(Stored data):
/-- Settles O38: a poison is raised or charged, acted on by its cause and the attempt's number, and a set that arrives is held, acted on or
counted; what the discard leaves follows from what the return of buffers and frames can change. -/
theorem stepIsPoisoned : Obligations.StepIsPoisoned := by
  refine ⟨fun s l st hl hst => ⟨fun c hreal => ⟨fun hcharged => ?_, fun hcommitting hraises => ?_⟩,
    fun cause hcause hpoisoned hcommitting => ⟨fun h hbad hservice hsafe => ?_, fun h hcommit hchunk => ?_, fun h => ?_⟩,
    fun cause hcause h => actPoison_stands hl hst hcause h, fun cause hcause => ?_⟩, fun s rx => ?_⟩
  · rw [raisePoison_eq hl hst hreal, if_pos hcharged]
  · rw [raisePoison_eq hl hst hreal, if_neg]
    rintro (h | ⟨hvoted, hother⟩)
    · exact absurd h (ne_true_of_eq_false hcommitting)
    · obtain h | h := hraises
      · exact absurd hvoted (ne_true_of_eq_false h)
      · exact absurd h (ne_true_of_eq_false hother)
  · rw [actPoison_metadata hl hst hcause hpoisoned hcommitting h hbad]
    obtain ⟨⟨d, r, a, hdev⟩, -⟩ := discardStep_freed (poisonNoted s st cause) l
    refine enterSafe_enters _ (fun t => by rw [safeAlarm, sendSets_eq]) _ _ ?_ ?_ <;> rw [hdev]
    · exact hservice
    · exact hsafe
  · rw [actPoison_discards hl hst hcause hpoisoned hcommitting h hcommit hchunk]
    obtain ⟨⟨d, r, a, hdev⟩, ⟨p, hhost⟩, ⟨log, hhbm⟩, hjob, hfab, hports, hsbq, hclk⟩ := discardStep_freed (poisonNoted s st cause) l
    intro t
    refine ⟨⟨nextAttempt st (logicNs s) cause, congrArg Job.step hjob, rfl, rfl, rfl, rfl, rfl, rfl, rfl, rfl, rfl, rfl⟩,
      (congrArg Job.launch hjob).trans hl, congrArg Job.votes hjob, congrArg Job.amax hjob, congrArg Job.streamFlags hjob, ?_, ?_, ?_,
      hfab, hports, hsbq, hclk, fun hchunks hgranted hleaves => ?_⟩
    · rw [show t.hbm = _ from hhbm]; rfl
    · rw [show t.dev = _ from hdev]; rfl
    · rw [show t.host = _ from hhost]; rfl
    · obtain ⟨fgr, comp, comb, su, coll, hnone⟩ := discardStep_nothing_held (poisonNoted s st cause) l hchunks hgranted hleaves
      rw [show t = _ from hnone]
      exact ⟨rfl, rfl, rfl, rfl⟩
  · rw [actPoison_eighth hl hst hcause hpoisoned hcommitting h]
    obtain ⟨hgone, hjoined⟩ := endStep_ends (poisonNoted s st cause) .failed { status := Status.timeout.code, ecause := 0 }
    exact ⟨hgone, fun hactive _ => hjoined (by rw [poisonNoted, hl]; rfl) hactive⟩
  · rw [actPoison_abort hl hst hcause]
    exact (endStep_ends ..).1
  · intro v step u late hfresh
    refine ⟨fun hheld => congrArg Host.Outcome.next (poison_held hfresh hheld), fun hrun hother => ⟨fun h => ?_, fun h => ?_⟩,
      fun l hrun hl st hkey hst => ?_⟩
    · exact congrArg Host.Outcome.next ((poison_running hfresh hrun).trans ((poisonSet_otherKey (s := v) hother).trans (countPoison_late h)))
    · exact congrArg Host.Outcome.next ((poison_running hfresh hrun).trans ((poisonSet_otherKey (s := v) hother).trans (countPoison_stale h)))
    · have hsent : sentOn v rx.port.val rx.payload = u := by rw [sentOn, otherPorts_noteSet]; rfl
      refine ⟨fun hseq hcommitting hpoisoned => ?_, fun hpast h => ?_, fun hpast h => ?_⟩ <;>
        refine congrArg Host.Outcome.next ((poison_running hfresh hrun).trans ?_)
      · rw [poisonSet_current (s := v) hl hkey hst hseq hcommitting hpoisoned, hsent]
      · rw [poisonSet_other (s := v) hl hkey hst hpast, hsent, countPoison_late (s := u) h]
      · rw [poisonSet_other (s := v) hl hkey hst hpast, hsent, countPoison_stale (s := u) h]

end

section
/-! SUPPORT. What a step is, and what every command answers (assumption 1). -/

namespace Sys2Proof.Machine

/-- Every command answers with a next state: no row faults or is refused. -/
theorem exec_answers (c : Instr) (s : State) : ∃ t, exec c s = .next t := by
  cases c <;> exact ⟨_, rfl⟩

/-- At reset the status of each of the 64 mailboxes holds IDLE alone, bit 15. -/
theorem mboxesIdleAtReset : ∀ n, n < 64 → mboxStatus State.reset n = 0x8000 := by decide +kernel

end Sys2Proof.Machine

open Sys2Proof Sys2Proof.Machine

/-- Settles O1: both are the two branches of `step`. -/
theorem stepRunsFront : Obligations.StepRunsFront := by
  refine ⟨fun c s rest => rfl, fun s hempty => ?_⟩
  rw [step, hempty]

/-- Settles O2: `State.reset` is the state whose every field holds its declared reset value. -/
theorem resetState : Obligations.ResetState := by
  refine ⟨rfl, rfl, rfl, rfl, rfl, rfl, rfl, rfl, rfl, rfl, rfl, rfl, rfl, mboxesIdleAtReset,
    rfl, rfl, rfl, rfl, rfl, rfl, rfl, rfl, rfl, rfl, rfl⟩

/-- Settles O3: every arm of `exec` answers, and what it answers has the queue that `Steady` keeps. -/
theorem commandsComplete : Obligations.CommandsComplete := by
  intro c s
  obtain ⟨t, ht⟩ := exec_answers c s
  exact ⟨t, ht, (exec_steady c s t ht).pending⟩

/-- Settles O4: the fuses are part of `Steady`, which every step keeps. -/
theorem fusesOnlyBurn : Obligations.FusesOnlyBurn := by
  intro s t hstep
  have hs := step_steady hstep
  exact ⟨hs.svn, hs.revoked0, hs.revoked1, hs.keyHash0, hs.keyHash1, hs.debugKeyHash, hs.serial, hs.grade⟩

namespace Sys2Proof.Machine

theorem memoriesWf_iff (s : State) : memoriesWf s = true ↔
    Mem.wf s.hbm.mem = true ∧ Mem.wf s.comp.ls = true ∧ Mem.wf s.comp.cs = true ∧ Mem.wf s.host.bar2 = true ∧
      Mem.wf s.host.msixTable = true ∧ Mem.wf s.sec.flash0 = true ∧ Mem.wf s.sec.flash1 = true ∧ Mem.wf s.sceuf.sram = true := by
  simp only [memoriesWf, Bool.and_eq_true, and_assoc]

/-- `Steady` keeps the canonical form of all eight memories. -/
theorem Steady.memoriesWf {s t : State} (h : Steady s t) (hs : memoriesWf s = true) : memoriesWf t = true := by
  rw [memoriesWf_iff] at hs ⊢
  obtain ⟨hhbm, hls, hcs, hbar2, hmsix, hflash0, hflash1, hsram⟩ := hs
  exact ⟨h.hbm hhbm, h.ls hls, h.cs hcs, h.bar2 hbar2, h.msix hmsix, h.flash0 hflash0, h.flash1 hflash1, h.sram hsram⟩

end Sys2Proof.Machine

/-- Settles O6: the memories' canonical form is part of `Steady`, which every step keeps. -/
theorem memoriesStayCanonical : Obligations.MemoriesStayCanonical := fun _ _ hs hstep => (step_steady hstep).memoriesWf hs

end

section
/-! SUPPORT. What a poison, a double free or a safe-state entry never touches (13 R373 to R375, R386; 07 R214 to R216): the security state, and
the sets that a freeze holds. -/

set_option Elab.async false

namespace Sys2Proof.Machine

/-- The security state and the held sets of two states are the same. -/
structure SameSecure (s t : State) : Prop where
  sec : t.sec = s.sec
  held : t.dev.heldSets = s.dev.heldSets

namespace SameSecure

theorem refl (s : State) : SameSecure s s := ⟨rfl, rfl⟩

theorem of_dev {s t : State} (sec : t.sec = s.sec) (dev : t.dev = s.dev) : SameSecure s t := ⟨sec, congrArg Dev.heldSets dev⟩

theorem trans {s t u : State} (a : SameSecure s t) (b : SameSecure t u) : SameSecure s u := ⟨b.sec.trans a.sec, b.held.trans a.held⟩

theorem foldl {α : Type} {f : State → α → State} (h : ∀ t a, SameSecure t (f t a)) (l : List α) (s : State) :
    SameSecure s (l.foldl f s) := by
  induction l generalizing s with
  | nil => exact refl s
  | cons a l ih => exact (h s a).trans (ih _)

end SameSecure

variable (s : State)

theorem setMode_sameSecure (m : Mode) : SameSecure s (setMode s m) := by
  obtain ⟨o, p, h⟩ := setMode_frame s m
  rw [h]
  exact ⟨rfl, rfl⟩

theorem recomputeHealth_sameSecure : SameSecure s (recomputeHealth s) := by
  obtain ⟨o, p, h⟩ := recomputeHealth_frame s
  rw [h]
  exact ⟨rfl, rfl⟩

theorem sendSets_sameSecure (ps : List Nat) (c : Byte) (y : BitVec 40) (n : Nat) : SameSecure s (sendSets s ps c y n) := by
  rw [sendSets_eq]
  exact ⟨rfl, rfl⟩

theorem modQueen_sameSecure (q : Nat) (f : Queen → Queen) : SameSecure s (modQueen s q f) := ⟨rfl, rfl⟩

theorem modChan_sameSecure (n : Nat) (f : Chan → Chan) : SameSecure s (modChan s n f) := ⟨rfl, rfl⟩

theorem sendBeacon_sameSecure (p : Nat) : SameSecure s (sendBeacon s p) := by
  rw [sendBeacon_eq]
  exact ⟨rfl, rfl⟩

theorem noteDoubleFree_sameSecure (owner requester : Nat) : SameSecure s (noteDoubleFree s owner requester) := by
  unfold noteDoubleFree
  generalize hv : count _ _ = v
  have hnoted : SameSecure s v := by subst hv; exact ⟨rfl, rfl⟩
  exact hnoted.trans (recomputeHealth_sameSecure v)

theorem freeBufHandle_sameSecure (h : Nat) : SameSecure s (freeBufHandle s h) := by
  unfold freeBufHandle
  split
  · exact noteDoubleFree_sameSecure ..
  · exact ⟨rfl, rfl⟩

theorem freeChunks_sameSecure (cs : List Chunk) : SameSecure s (freeChunks s cs) :=
  .foldl (fun t _ => .foldl freeBufHandle_sameSecure _ t) cs s

theorem releaseFrame_sameSecure (f : CFrame) : SameSecure s (releaseFrame s f) := by
  obtain ⟨o, c, h⟩ := releaseFrame_frame s f
  rw [h]
  exact ⟨rfl, rfl⟩

theorem dropLeaf_sameSecure (id : Nat) : SameSecure s (dropLeaf s id) := by
  unfold dropLeaf
  split
  · exact noteDoubleFree_sameSecure ..
  · split
    · exact releaseFrame_sameSecure ..
    · exact ⟨rfl, rfl⟩

theorem settleLeaves_sameSecure : SameSecure s (settleLeaves s) :=
  SameSecure.trans (t := { s with su := { s.su with leaves := (sortLeaves s s.su.leaves ([], [])).1 } }) ⟨rfl, rfl⟩
    (.foldl (fun t _ => dropLeaf_sameSecure t _) _ _)

theorem discardStep_sameSecure (l : Launch) : SameSecure s (discardStep s l) := by
  unfold discardStep
  extract_lets s1 gone mine isGone lost s2 _ _ _ _ s3 s3' qs s4
  have hfreed : SameSecure s1 s2 := (freeChunks_sameSecure s1 gone).trans
    (.foldl (fun t (g : Nat × Nat × Nat × Nat) => freeBufHandle_sameSecure t g.2.2.2) lost _)
  have hleaves : SameSecure s3 s3' := (settleLeaves_sameSecure s3).trans ⟨rfl, rfl⟩
  have hqueens : SameSecure s3' s4 := .foldl (fun t q => modQueen_sameSecure t q _) qs s3'
  have hstart : SameSecure s s1 := ⟨rfl, rfl⟩
  have hdropped : SameSecure s2 s3 := ⟨rfl, rfl⟩
  exact hstart.trans (hfreed.trans (hdropped.trans (hleaves.trans (hqueens.trans (.foldl (fun t c => modChan_sameSecure t c _) _ _)))))

theorem endLaunch_sameSecure : SameSecure s (endLaunch s) := by
  unfold endLaunch
  split
  · exact .refl s
  · rename_i l _
    extract_lets s1 s2 _ _ s3 _
    have hqueens : SameSecure s s1 := .foldl (fun t q => modQueen_sameSecure t q _) _ s
    have hchans : SameSecure s1 s2 := .foldl (fun t c => modChan_sameSecure t c _) _ s1
    have hended : SameSecure s2 s3 := ⟨rfl, by simp only [s3]; split <;> rfl⟩
    have hsame : SameSecure s s3 := hqueens.trans (hchans.trans hended)
    split
    · exact hsame.trans (setMode_sameSecure ..)
    · split
      · exact hsame.trans ⟨rfl, rfl⟩
      · exact hsame

theorem endStep_sameSecure (o : Outcome') (f : Fail) : SameSecure s (endStep s o f) := by
  unfold endStep
  split
  · exact .refl s
  · rename_i l _
    split
    · exact endLaunch_sameSecure s
    · have hwritten : SameSecure s (writeCompletion s o f) := by
        obtain ⟨held, stats, hw⟩ := writeCompletion_frame s o f
        rw [hw]
        exact ⟨rfl, rfl⟩
      have hdiscarded := discardStep_sameSecure (writeCompletion s o f) l
      have hboundary : SameSecure (discardStep (writeCompletion s o f) l) (stepBoundary (discardStep (writeCompletion s o f) l)) := ⟨rfl, rfl⟩
      exact hwritten.trans (hdiscarded.trans (hboundary.trans (endLaunch_sameSecure _)))

theorem unstage_sameSecure (o : Nat) (c : Copy) : SameSecure s (unstage s o c) := by
  unfold unstage
  split
  · exact ⟨rfl, rfl⟩
  · split <;> exact ⟨rfl, rfl⟩

theorem fenceOutput_sameSecure (o : Nat) : SameSecure s (fenceOutput s o) := by
  unfold fenceOutput
  dsimp only
  split
  · exact .refl s
  · rename_i c r _
    have hback := SameSecure.foldl (fun t x => unstage_sameSecure t o x) (r.filter fun x => !copyTc7 s x).reverse s
    exact ⟨hback.sec, hback.held⟩

theorem enterSafe_sameSecure {alarm : State → State} (halarm : ∀ t, SameSecure t (alarm t)) (m : Mech) (loc : Nat) :
    SameSecure s (enterSafe s alarm m loc) := by
  unfold enterSafe
  split
  · exact .refl s
  · extract_lets _ s1 s3 s4 _
    have hlow : SameSecure s { s with dev := { s.dev with safeN := false } } := ⟨rfl, rfl⟩
    have hfenced : SameSecure s s1 := hlow.trans (.foldl (fun t e => fenceOutput_sameSecure t _) _ _)
    have hbeacons : SameSecure s3 s4 := .foldl sendBeacon_sameSecure _ s3
    have hsafe : SameSecure s s4 := hfenced.trans ((halarm s1).trans ((setMode_sameSecure (alarm s1) .safe).trans hbeacons))
    exact ⟨hsafe.sec, hsafe.held⟩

(Exercise):
Gather each line of the records holding the string "hraises".

(Finished task):
  refine ⟨fun s l st hl hst => ⟨fun c hreal => ⟨fun hcharged => ?_, fun hcommitting hraises => ?_⟩,
    · obtain h | h := hraises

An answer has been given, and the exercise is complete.